◆ PROVIDED DATA ◆
- Opening Delimiter -
theorem combined_rackFault (p : Params) (b : Brakes) : (combined p b).rackFault = b.rackFault := by
  have hrack (b : Brakes) : (rackTold p b).rackFault = b.rackFault := by unfold rackTold; split <;> rfl
  unfold combined
  dsimp only
  repeat' split
  · rfl
  · exact hrack _
  · rfl
  · exact hrack _

/-- An entry written under a rack brake in a fault state moves none of its records (R110). -/
theorem writeDemand_faulted (src : BrakeSource) (d : Demand) {s : State}
    (h : s.brakes.rack = .faultNotReleased ∨ s.brakes.rack = .faultNotApplied) :
    (writeDemand src d s).brakes.rack = s.brakes.rack
      ∧ (writeDemand src d s).brakes.rackTimer = s.brakes.rackTimer
      ∧ (writeDemand src d s).brakes.rackFault = s.brakes.rackFault := by
  have hput : (putDemand src d s.brakes).rack = s.brakes.rack ∧ (putDemand src d s.brakes).rackTimer = s.brakes.rackTimer
      ∧ (putDemand src d s.brakes).rackFault = s.brakes.rackFault := by cases src <;> exact ⟨rfl, rfl, rfl⟩
  obtain ⟨hr, ht, hf⟩ := hput
  obtain ⟨kr, kt⟩ := combined_faulted s.params (b := putDemand src d s.brakes) (by rw [hr]; exact h)
  exact ⟨Eq.trans kr hr, Eq.trans kt ht, Eq.trans (combined_rackFault s.params _) hf⟩

/-- A fault state of the rack brake entered, with its entry latched (R112, R113). -/
theorem rackFault_entered {x : RackState} (hx : x = .faultNotReleased ∨ x = .faultNotApplied) (timer : Option Nat)
    (f : RackFault) (level : Nat) (c : BrakeCause) (s : State) :
    let u := s.setBrakes { s.brakes with rack := x, rackTimer := timer, rackFault := some f }
    let t := addBrakeCause c (writeDemand .brake ⟨level, .latched⟩ u)
    OnlyChanges [.brakes, .link] s t ∧ t.brakes.rack = x ∧ t.brakes.rackTimer = timer
      ∧ t.brakes.rackFault = some f ∧ t.brakes.brake = ⟨level, .latched⟩
      ∧ t.brakes.supervisor = s.brakes.supervisor ∧ t.brakes.odometry = s.brakes.odometry
      ∧ t.brakes.doors = s.brakes.doors ∧ t.brakes.radio = s.brakes.radio ∧ t.brakes.host = s.brakes.host
      ∧ t.brakes.emergency = true ∧ t.brakes.effort = 100 ∧ t.brakes.tperm = false
      ∧ t.brakes.causes = s.brakes.causes ||| brakeCauseBit c ∧ t.link = flagged .brakeFault s.link := by
  intro u t
  obtain ⟨hd, hem, heff, hperm⟩ :=
    writeDemand_emergency .brake (d := ⟨level, .latched⟩) (by decide : Emergency.latched ≠ .none) u
  have hothers := (writeDemand_spec .brake ⟨level, .latched⟩ u).2.1
  obtain ⟨hrack, htimer, hfault⟩ := writeDemand_faulted .brake ⟨level, .latched⟩ (s := u) hx
  have hcauses := (TrackingStands.writeDemand .brake ⟨level, .latched⟩ u).causes
  have fr := (setBrakes_frame _ s).trans (writeDemand_frame .brake ⟨level, .latched⟩ u)
  have hlink : t.link = flagged .brakeFault u.link := rfl
  have ht : t.brakes = { (writeDemand .brake ⟨level, .latched⟩ u).brakes with
      causes := (writeDemand .brake ⟨level, .latched⟩ u).brakes.causes ||| brakeCauseBit c } := rfl
  have hframe : OnlyChanges [.brakes, .link] s t := fr.andThen (addBrakeCause_frame c _)
  rw [ht, hlink]
  generalize writeDemand .brake ⟨level, .latched⟩ u = w at *
  exact ⟨hframe, hrack, htimer, hfault, hd, hothers .supervisor (by decide), hothers .odometry (by decide),
    hothers .doors (by decide), hothers .radio (by decide), hothers .host (by decide), hem, heff, hperm,
    congrArg (· ||| brakeCauseBit c) hcauses, rfl⟩

end Sys2Proof.Machine

namespace Sys2Proof.Proofs

set_option Elab.async false

open Machine

/-- Settles O43: a fault state of the rack brake for the two expiries that have a row (`rackFault_entered`), and the
deficit timer's two outcomes. -/
theorem brakeTimers : Obligations.BrakeTimers := by
  unfold Obligations.BrakeTimers
  refine ⟨fun s => ⟨_, rfl, fun h => if_neg h, fun h => ?_⟩, fun s => ⟨_, rfl, fun h1 h2 => ?_, fun h => ?_⟩,
    deficitTimerExpiry_runs⟩
  · rw [relExpired, if_pos h]
    exact rackFault_entered (.inl rfl) (some s.params.tApp) .releaseTimeout s.brakes.brake.level .releaseTimeout s
  · exact if_neg (not_or.2 ⟨h1, h2⟩)
  · rw [appExpired, if_pos h]
    exact rackFault_entered (.inr rfl) none .applyTimeout 100 .applyTimeout s

end Sys2Proof.Proofs
end

section
/-! PROOFS. A position sample through the seven stages of R86, case by case: an early trip, a trip by the level, or none
(O37); and TRIPPED entered and left (O40). -/

namespace Sys2Proof.Machine

set_option Elab.async false

/-! ### Stages 1 to 3 -/

/-- The rollback accumulator after a sample (R84). -/
def rollbackTaken (s : State) : Nat :=
  if s.sup.mode = .standby then s.sup.rollback else rollbackAfter s.sup.dir s.sup.rollback s.odo.sample.travel

theorem stageRollback_eq (s : State) :
    stageRollback s = s.setSup { s.sup with rollback := rollbackTaken s } := by
  unfold stageRollback rollbackTaken
  split
  · rfl
  · rfl

/-- The retained authority end after stage 3. -/
def retainedAfter (s : State) : Option Nat := if s.odo.sample.standstill = true then none else s.sup.retained

theorem stageStandstill_eq (s : State) :
    stageStandstill s = s.setSup { s.sup with retained := retainedAfter s } := by
  unfold stageStandstill retainedAfter
  split
  · rfl
  · rfl

/-- A trip by the first of the causes found, while the mode allows one (R81). -/
def tripFor (o : Option TripCause) (s : State) : State :=
  match o with
  | none => s
  | some c => tripIf true c s

theorem stageTrip_eq (s : State) : stageTrip s = tripFor (stageCause s) s := rfl

/-- The cause by which stage 6 trips, EMERGENCY before SERVICE with SB_DEFICIT (R96). -/
def levelCause (s : State) : Option TripCause :=
  if s.sup.level = .emergency then some .emergencySpeed
  else if s.sup.level = .service ∧ s.sup.sbView = true then some .serviceDeficit
  else none

theorem tripFor_cases (o : Option TripCause) (s : State) :
    (tripFor o s = s ∧ (canTrip s = false ∨ o = none))
      ∨ ∃ c, o = some c ∧ canTrip s = true ∧ tripFor o s = trip c s := by
  cases o with
  | none => exact .inl ⟨rfl, .inr rfl⟩
  | some c =>
    cases h : canTrip s with
    | false => exact .inl ⟨by simp [tripFor, tripIf, h], .inl rfl⟩
    | true => exact .inr ⟨c, rfl, rfl, by simp [tripFor, tripIf, h]⟩

theorem tripIf_stays {b : Bool} {c : TripCause} {s : State} (h : canTrip s = false) : tripIf b c s = s := by
  unfold tripIf
  rw [if_neg (by simp [h])]

/-- Stage 6 trips once: after a trip the mode allows none (R82). -/
theorem stageIntervene_eq (s : State) : stageIntervene s = tripFor (levelCause s) s := by
  unfold stageIntervene levelCause
  cases ht : canTrip s with
  | false =>
    rw [tripIf_stays (s := s) ht, tripIf_stays ht]
    rcases tripFor_cases (levelCause s) s with ⟨e, -⟩ | ⟨c, -, h, -⟩
    · exact e.symm
    · rw [ht] at h; cases h
  | true =>
    by_cases he : s.sup.level = .emergency
    · have e : tripIf (s.sup.level == .emergency) .emergencySpeed s = trip .emergencySpeed s := by
        simp [tripIf, he, ht]
      rw [e, tripIf_stays (canTrip_trip _ s), if_pos he]
      simp [tripFor, tripIf, ht]
    · have e : tripIf (s.sup.level == .emergency) .emergencySpeed s = s := by simp [tripIf, he]
      rw [e, if_neg he]
      by_cases hs : s.sup.level = .service ∧ s.sup.sbView = true
      · rw [if_pos hs]; simp [tripFor, tripIf, hs]
      · rw [if_neg hs]
        simp only [tripFor, tripIf, Bool.and_eq_true, beq_iff_eq, hs, false_and, if_false]

/-! ### Stages 5 to 7 (R95, R96) -/

theorem canTrip_congr {s t : State} (h : t.sup.mode = s.sup.mode) : canTrip t = canTrip s := by
  unfold canTrip; rw [h]

theorem writeSupervisor_supervisor (s : State) :
    (writeSupervisor s).brakes.supervisor = supervisorDemand s.params s.sup s.brakes.supervisor :=
  (writeDemand_spec .supervisor _ s).1

theorem writeSupervisor_sup (s : State) : (writeSupervisor s).sup = s.sup := rfl

theorem Tripped.writeSupervisor {s : State} (h : Tripped s) : Tripped (writeSupervisor s) := by
  have hd : supervisorDemand s.params s.sup s.brakes.supervisor = ⟨100, .latched⟩ := by
    unfold supervisorDemand; rw [h.mode]
  unfold Machine.writeSupervisor
  rw [hd]
  exact tripped_of_entry h.mode

theorem Tripped.setSup {s : State} (h : Tripped s) {x : Supervisor} (hm : x.mode = s.sup.mode) : Tripped (s.setSup x) :=
  ⟨hm.trans h.mode, h.entry, h.emergency, h.permit⟩

/-- What stages 5 to 7 do without a trip: the level, and the SUPERVISOR entry where the level differs. -/
structure Graded (s t : State) : Prop where
  sup : t.sup = { s.sup with level := levelOf s }
  same : levelOf s = s.sup.level → t = s
  entry : levelOf s ≠ s.sup.level →
    t.brakes.supervisor = supervisorDemand s.params { s.sup with level := levelOf s } s.brakes.supervisor

/-- Stages 5 to 7: the level alone, or the level and a trip by it (R96). -/
theorem stageAct_cases (s : State) :
    ((canTrip s = false ∨ levelCause (stageLevel s) = none) ∧ Graded s (stageAct s))
      ∨ ∃ c, levelCause (stageLevel s) = some c ∧ canTrip s = true
          ∧ (stageAct s).sup = { s.sup with
              level := levelOf s, mode := .tripped, modeBefore := s.sup.mode,
              trip := some ⟨c, s.sup.mode, pMm s.odo, s.restr.clock⟩ }
          ∧ Tripped (stageAct s) := by
  have hsup := stageLevel_sup s
  have hodo : (stageLevel s).odo = s.odo := stageLevel_frame s .odo (by decide)
  have hrestr : (stageLevel s).restr = s.restr := stageLevel_frame s .restr (by decide)
  have hparams : (stageLevel s).params = s.params := stageLevel_frame s .params (by decide)
  have hcan : canTrip (stageLevel s) = canTrip s := canTrip_congr (by rw [hsup])
  have hact : stageAct s = if levelOf s = s.sup.level then stageIntervene (stageLevel s)
      else writeSupervisor (stageIntervene (stageLevel s)) := by
    split
    case isTrue h => rw [stageAct_same h, stageLevel_same h]
    case isFalse h => exact stageAct_changed h
  rw [hact, stageIntervene_eq]
  rcases tripFor_cases (levelCause (stageLevel s)) (stageLevel s) with ⟨e, hno⟩ | ⟨c, hc, hyes, e⟩ <;> rw [e]
  · refine .inl ⟨hcan ▸ hno, ?_⟩
    by_cases hl : levelOf s = s.sup.level
    · rw [if_pos hl, stageLevel_same hl]
      exact ⟨by rw [hl], fun _ => rfl, fun h => absurd hl h⟩
    · have hb : (stageLevel s).brakes = s.brakes := by rw [stageLevel_changed hl]; rfl
      rw [if_neg hl]
      refine ⟨hsup, fun h => absurd h hl, fun _ => ?_⟩
      have hw := writeSupervisor_supervisor (stageLevel s)
      rw [hparams, hsup, hb] at hw
      exact hw
  · refine .inr ⟨c, hc, hcan ▸ hyes, ?_, ?_⟩
    · have htrip := trip_sup c (stageLevel s)
      rw [hsup, hodo, hrestr] at htrip
      split
      · exact htrip
      · rw [writeSupervisor_sup]; exact htrip
    · split
      · exact trip_tripped c _
      · exact (trip_tripped c _).writeSupervisor

theorem levelCause_stageLevel (s : State) :
    levelCause (stageLevel s) =
      if levelOf s = .emergency then some .emergencySpeed
      else if levelOf s = .service ∧ s.sup.sbView = true then some .serviceDeficit
      else none := by
  unfold levelCause
  rw [stageLevel_sup]

/-- Another level sets INTERVENTION_CHANGED (R96). -/
theorem stageAct_flag {s : State} (h : levelOf s ≠ s.sup.level) :
    (stageAct s).link.flags.getLsbD (flagIndex .interventionChanged) = true := by
  have hset : (stageLevel s).link.flags.getLsbD (flagIndex .interventionChanged) = true := by
    rw [stageLevel_changed h]; exact setFlag_getLsbD .interventionChanged _
  rw [stageAct_changed h]
  have hgrow : FlagsGrow (stageLevel s) (stageIntervene (stageLevel s)) :=
    ((tripIf_supervised _ _ _).trans (tripIf_supervised _ _ _)).grows
  exact (hgrow.trans (writeSupervisor_supervised _).grows).getLsbD hset

/-! ### The whole sample (R86) -/

/-- The sample through stages 1 to 4 without an early trip. -/
def stageFour (s : State) : State := evaluate (stageStandstill (stageRollback s))

/-- Neither stage 1 nor stage 2 trips. -/
def NoEarlyTrip (s : State) : Prop := canTrip s = false ∨ stageCause (stageRollback s) = none

/-- Stage 4 writes the permitted speed with what goes with it, and nothing else of the supervisor. -/
theorem evaluate_sup (s : State) :
    (evaluate s).sup = { s.sup with
      vPerm := (evaluate s).sup.vPerm, limiting := (evaluate s).sup.limiting, binding := (evaluate s).sup.binding,
      retained := (evaluate s).sup.retained, curve := (evaluate s).sup.curve } := by
  unfold evaluate
  split
  · rfl
  · rfl

theorem stageFour_frame (s : State) : OnlyChanges [.sup] s (stageFour s) :=
  ((stageRollback_frame s).trans (stageStandstill_frame _)).trans (evaluate_frame _)

theorem stageFour_sup (s : State) :
    (stageFour s).sup = { s.sup with
      rollback := rollbackTaken s, vPerm := (stageFour s).sup.vPerm, limiting := (stageFour s).sup.limiting,
      binding := (stageFour s).sup.binding, retained := (stageFour s).sup.retained,
      curve := (stageFour s).sup.curve } := by
  unfold stageFour
  rw [stageRollback_eq, stageStandstill_eq]
  exact evaluate_sup _

/-- Stage 4 outside LINE with UP or DOWN selected (R87, R98). -/
theorem evaluate_else {s : State} (h : ¬ (s.sup.mode = .line ∧ s.sup.dir ≠ .neutral)) :
    (evaluate s).sup = { s.sup with
      vPerm := if s.sup.mode = .depot then conv s.params.vDepot else 0, limiting := .mode, binding := none } := by
  unfold evaluate
  rw [if_neg h]
  rfl

theorem stageFour_else {s : State} (h : ¬ (s.sup.mode = .line ∧ s.sup.dir ≠ .neutral)) :
    (stageFour s).sup = { s.sup with
      rollback := rollbackTaken s, retained := retainedAfter s,
      vPerm := if s.sup.mode = .depot then conv s.params.vDepot else 0, limiting := .mode, binding := none } := by
  unfold stageFour
  rw [stageRollback_eq, stageStandstill_eq]
  refine (evaluate_else ?_).trans ?_
  · exact h
  · rfl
- Closing Delimiter -
◆ TASK STATEMENT ◆
When a line in the material above includes "OnlyChanges", report that line by copying it.

◆ EXERCISE ANSWER ◆
    OnlyChanges [.brakes, .link] s t ∧ t.brakes.rack = x ∧ t.brakes.rackTimer = timer
  have hframe : OnlyChanges [.brakes, .link] s t := fr.andThen (addBrakeCause_frame c _)
theorem stageFour_frame (s : State) : OnlyChanges [.sup] s (stageFour s) :=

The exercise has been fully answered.